_About this task_. Would you reproduce the whole listing below without altering a single word?

_Input for this task_.
-- ==== Sys2Proof/Laws/State.lean ====
section
/-!
SUPPORT. What each update of the state leaves as it was: one lemma for each field and each update, all true
by rfl.
-/

namespace Sys2Proof.Machine

/-! ### setClient -/

@[simp] theorem State.setClient_timebase (s : State) (c : ClientId) (r : Client) :
    (s.setClient c r).timebase = s.timebase := rfl
@[simp] theorem State.setClient_run (s : State) (c : ClientId) (r : Client) :
    (s.setClient c r).run = s.run := rfl
@[simp] theorem State.setClient_timeState (s : State) (c : ClientId) (r : Client) :
    (s.setClient c r).timeState = s.timeState := rfl
@[simp] theorem State.setClient_divider (s : State) (c : ClientId) (r : Client) :
    (s.setClient c r).divider = s.divider := rfl
@[simp] theorem State.setClient_clock (s : State) (c : ClientId) (r : Client) :
    (s.setClient c r).clock = s.clock := rfl
@[simp] theorem State.setClient_restartProgress (s : State) (c : ClientId) (r : Client) :
    (s.setClient c r).restartProgress = s.restartProgress := rfl
@[simp] theorem State.setClient_startWindow (s : State) (c : ClientId) (r : Client) :
    (s.setClient c r).startWindow = s.startWindow := rfl
@[simp] theorem State.setClient_missingCycles (s : State) (c : ClientId) (r : Client) :
    (s.setClient c r).missingCycles = s.missingCycles := rfl
@[simp] theorem State.setClient_proving (s : State) (c : ClientId) (r : Client) :
    (s.setClient c r).proving = s.proving := rfl
@[simp] theorem State.setClient_authority (s : State) (c : ClientId) (r : Client) :
    (s.setClient c r).authority = s.authority := rfl
@[simp] theorem State.setClient_armed (s : State) (c : ClientId) (r : Client) :
    (s.setClient c r).armed = s.armed := rfl
@[simp] theorem State.setClient_sync (s : State) (c : ClientId) (r : Client) :
    (s.setClient c r).sync = s.sync := rfl
@[simp] theorem State.setClient_inputs (s : State) (c : ClientId) (r : Client) :
    (s.setClient c r).inputs = s.inputs := rfl
@[simp] theorem State.setClient_sampled (s : State) (c : ClientId) (r : Client) :
    (s.setClient c r).sampled = s.sampled := rfl
@[simp] theorem State.setClient_rawInputs (s : State) (c : ClientId) (r : Client) :
    (s.setClient c r).rawInputs = s.rawInputs := rfl
@[simp] theorem State.setClient_rawSync (s : State) (c : ClientId) (r : Client) :
    (s.setClient c r).rawSync = s.rawSync := rfl
@[simp] theorem State.setClient_lines (s : State) (c : ClientId) (r : Client) :
    (s.setClient c r).lines = s.lines := rfl
@[simp] theorem State.setClient_slots (s : State) (c : ClientId) (r : Client) :
    (s.setClient c r).slots = s.slots := rfl
@[simp] theorem State.setClient_useCounts (s : State) (c : ClientId) (r : Client) :
    (s.setClient c r).useCounts = s.useCounts := rfl
@[simp] theorem State.setClient_engine (s : State) (c : ClientId) (r : Client) :
    (s.setClient c r).engine = s.engine := rfl
@[simp] theorem State.setClient_pointer (s : State) (c : ClientId) (r : Client) :
    (s.setClient c r).pointer = s.pointer := rfl
@[simp] theorem State.setClient_choice (s : State) (c : ClientId) (r : Client) :
    (s.setClient c r).choice = s.choice := rfl
@[simp] theorem State.setClient_fourWire (s : State) (c : ClientId) (r : Client) :
    (s.setClient c r).fourWire = s.fourWire := rfl
@[simp] theorem State.setClient_selA (s : State) (c : ClientId) (r : Client) :
    (s.setClient c r).selA = s.selA := rfl
@[simp] theorem State.setClient_selB (s : State) (c : ClientId) (r : Client) :
    (s.setClient c r).selB = s.selB := rfl
@[simp] theorem State.setClient_twoWire (s : State) (c : ClientId) (r : Client) :
    (s.setClient c r).twoWire = s.twoWire := rfl
@[simp] theorem State.setClient_sdaAck (s : State) (c : ClientId) (r : Client) :
    (s.setClient c r).sdaAck = s.sdaAck := rfl
@[simp] theorem State.setClient_supplyUv (s : State) (c : ClientId) (r : Client) :
    (s.setClient c r).supplyUv = s.supplyUv := rfl
@[simp] theorem State.setClient_supplyState (s : State) (c : ClientId) (r : Client) :
    (s.setClient c r).supplyState = s.supplyState := rfl
@[simp] theorem State.setClient_holdFilter (s : State) (c : ClientId) (r : Client) :
    (s.setClient c r).holdFilter = s.holdFilter := rfl
@[simp] theorem State.setClient_powerUpFlag (s : State) (c : ClientId) (r : Client) :
    (s.setClient c r).powerUpFlag = s.powerUpFlag := rfl
@[simp] theorem State.setClient_collapseLatch (s : State) (c : ClientId) (r : Client) :
    (s.setClient c r).collapseLatch = s.collapseLatch := rfl
@[simp] theorem State.setClient_resetn (s : State) (c : ClientId) (r : Client) :
    (s.setClient c r).resetn = s.resetn := rfl
@[simp] theorem State.setClient_phase (s : State) (c : ClientId) (r : Client) :
    (s.setClient c r).phase = s.phase := rfl
@[simp] theorem State.setClient_lastReset (s : State) (c : ClientId) (r : Client) :
    (s.setClient c r).lastReset = s.lastReset := rfl
@[simp] theorem State.setClient_options (s : State) (c : ClientId) (r : Client) :
    (s.setClient c r).options = s.options := rfl
@[simp] theorem State.setClient_optionStatus (s : State) (c : ClientId) (r : Client) :
    (s.setClient c r).optionStatus = s.optionStatus := rfl
@[simp] theorem State.setClient_copyA (s : State) (c : ClientId) (r : Client) :
    (s.setClient c r).copyA = s.copyA := rfl
@[simp] theorem State.setClient_copyB (s : State) (c : ClientId) (r : Client) :
    (s.setClient c r).copyB = s.copyB := rfl
@[simp] theorem State.setClient_recordA (s : State) (c : ClientId) (r : Client) :
    (s.setClient c r).recordA = s.recordA := rfl
@[simp] theorem State.setClient_recordB (s : State) (c : ClientId) (r : Client) :
    (s.setClient c r).recordB = s.recordB := rfl
@[simp] theorem State.setClient_store (s : State) (c : ClientId) (r : Client) :
    (s.setClient c r).store = s.store := rfl
@[simp] theorem State.setClient_freeCount (s : State) (c : ClientId) (r : Client) :
    (s.setClient c r).freeCount = s.freeCount := rfl
@[simp] theorem State.setClient_pending (s : State) (c : ClientId) (r : Client) :
    (s.setClient c r).pending = s.pending := rfl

_Output of the exercise_.
-- ==== Sys2Proof/Laws/State.lean ====
section
/-!
SUPPORT. What each update of the state leaves as it was: one lemma for each field and each update, all true
by rfl.
-/

namespace Sys2Proof.Machine

/-! ### setClient -/

@[simp] theorem State.setClient_timebase (s : State) (c : ClientId) (r : Client) :
    (s.setClient c r).timebase = s.timebase := rfl
@[simp] theorem State.setClient_run (s : State) (c : ClientId) (r : Client) :
    (s.setClient c r).run = s.run := rfl
@[simp] theorem State.setClient_timeState (s : State) (c : ClientId) (r : Client) :
    (s.setClient c r).timeState = s.timeState := rfl
@[simp] theorem State.setClient_divider (s : State) (c : ClientId) (r : Client) :
    (s.setClient c r).divider = s.divider := rfl
@[simp] theorem State.setClient_clock (s : State) (c : ClientId) (r : Client) :
    (s.setClient c r).clock = s.clock := rfl
@[simp] theorem State.setClient_restartProgress (s : State) (c : ClientId) (r : Client) :
    (s.setClient c r).restartProgress = s.restartProgress := rfl
@[simp] theorem State.setClient_startWindow (s : State) (c : ClientId) (r : Client) :
    (s.setClient c r).startWindow = s.startWindow := rfl
@[simp] theorem State.setClient_missingCycles (s : State) (c : ClientId) (r : Client) :
    (s.setClient c r).missingCycles = s.missingCycles := rfl
@[simp] theorem State.setClient_proving (s : State) (c : ClientId) (r : Client) :
    (s.setClient c r).proving = s.proving := rfl
@[simp] theorem State.setClient_authority (s : State) (c : ClientId) (r : Client) :
    (s.setClient c r).authority = s.authority := rfl
@[simp] theorem State.setClient_armed (s : State) (c : ClientId) (r : Client) :
    (s.setClient c r).armed = s.armed := rfl
@[simp] theorem State.setClient_sync (s : State) (c : ClientId) (r : Client) :
    (s.setClient c r).sync = s.sync := rfl
@[simp] theorem State.setClient_inputs (s : State) (c : ClientId) (r : Client) :
    (s.setClient c r).inputs = s.inputs := rfl
@[simp] theorem State.setClient_sampled (s : State) (c : ClientId) (r : Client) :
    (s.setClient c r).sampled = s.sampled := rfl
@[simp] theorem State.setClient_rawInputs (s : State) (c : ClientId) (r : Client) :
    (s.setClient c r).rawInputs = s.rawInputs := rfl
@[simp] theorem State.setClient_rawSync (s : State) (c : ClientId) (r : Client) :
    (s.setClient c r).rawSync = s.rawSync := rfl
@[simp] theorem State.setClient_lines (s : State) (c : ClientId) (r : Client) :
    (s.setClient c r).lines = s.lines := rfl
@[simp] theorem State.setClient_slots (s : State) (c : ClientId) (r : Client) :
    (s.setClient c r).slots = s.slots := rfl
@[simp] theorem State.setClient_useCounts (s : State) (c : ClientId) (r : Client) :
    (s.setClient c r).useCounts = s.useCounts := rfl
@[simp] theorem State.setClient_engine (s : State) (c : ClientId) (r : Client) :
    (s.setClient c r).engine = s.engine := rfl
@[simp] theorem State.setClient_pointer (s : State) (c : ClientId) (r : Client) :
    (s.setClient c r).pointer = s.pointer := rfl
@[simp] theorem State.setClient_choice (s : State) (c : ClientId) (r : Client) :
    (s.setClient c r).choice = s.choice := rfl
@[simp] theorem State.setClient_fourWire (s : State) (c : ClientId) (r : Client) :
    (s.setClient c r).fourWire = s.fourWire := rfl
@[simp] theorem State.setClient_selA (s : State) (c : ClientId) (r : Client) :
    (s.setClient c r).selA = s.selA := rfl
@[simp] theorem State.setClient_selB (s : State) (c : ClientId) (r : Client) :
    (s.setClient c r).selB = s.selB := rfl
@[simp] theorem State.setClient_twoWire (s : State) (c : ClientId) (r : Client) :
    (s.setClient c r).twoWire = s.twoWire := rfl
@[simp] theorem State.setClient_sdaAck (s : State) (c : ClientId) (r : Client) :
    (s.setClient c r).sdaAck = s.sdaAck := rfl
@[simp] theorem State.setClient_supplyUv (s : State) (c : ClientId) (r : Client) :
    (s.setClient c r).supplyUv = s.supplyUv := rfl
@[simp] theorem State.setClient_supplyState (s : State) (c : ClientId) (r : Client) :
    (s.setClient c r).supplyState = s.supplyState := rfl
@[simp] theorem State.setClient_holdFilter (s : State) (c : ClientId) (r : Client) :
    (s.setClient c r).holdFilter = s.holdFilter := rfl
@[simp] theorem State.setClient_powerUpFlag (s : State) (c : ClientId) (r : Client) :
    (s.setClient c r).powerUpFlag = s.powerUpFlag := rfl
@[simp] theorem State.setClient_collapseLatch (s : State) (c : ClientId) (r : Client) :
    (s.setClient c r).collapseLatch = s.collapseLatch := rfl
@[simp] theorem State.setClient_resetn (s : State) (c : ClientId) (r : Client) :
    (s.setClient c r).resetn = s.resetn := rfl
@[simp] theorem State.setClient_phase (s : State) (c : ClientId) (r : Client) :
    (s.setClient c r).phase = s.phase := rfl
@[simp] theorem State.setClient_lastReset (s : State) (c : ClientId) (r : Client) :
    (s.setClient c r).lastReset = s.lastReset := rfl
@[simp] theorem State.setClient_options (s : State) (c : ClientId) (r : Client) :
    (s.setClient c r).options = s.options := rfl
@[simp] theorem State.setClient_optionStatus (s : State) (c : ClientId) (r : Client) :
    (s.setClient c r).optionStatus = s.optionStatus := rfl
@[simp] theorem State.setClient_copyA (s : State) (c : ClientId) (r : Client) :
    (s.setClient c r).copyA = s.copyA := rfl
@[simp] theorem State.setClient_copyB (s : State) (c : ClientId) (r : Client) :
    (s.setClient c r).copyB = s.copyB := rfl
@[simp] theorem State.setClient_recordA (s : State) (c : ClientId) (r : Client) :
    (s.setClient c r).recordA = s.recordA := rfl
@[simp] theorem State.setClient_recordB (s : State) (c : ClientId) (r : Client) :
    (s.setClient c r).recordB = s.recordB := rfl
@[simp] theorem State.setClient_store (s : State) (c : ClientId) (r : Client) :
    (s.setClient c r).store = s.store := rfl
@[simp] theorem State.setClient_freeCount (s : State) (c : ClientId) (r : Client) :
    (s.setClient c r).freeCount = s.freeCount := rfl
@[simp] theorem State.setClient_pending (s : State) (c : ClientId) (r : Client) :
    (s.setClient c r).pending = s.pending := rfl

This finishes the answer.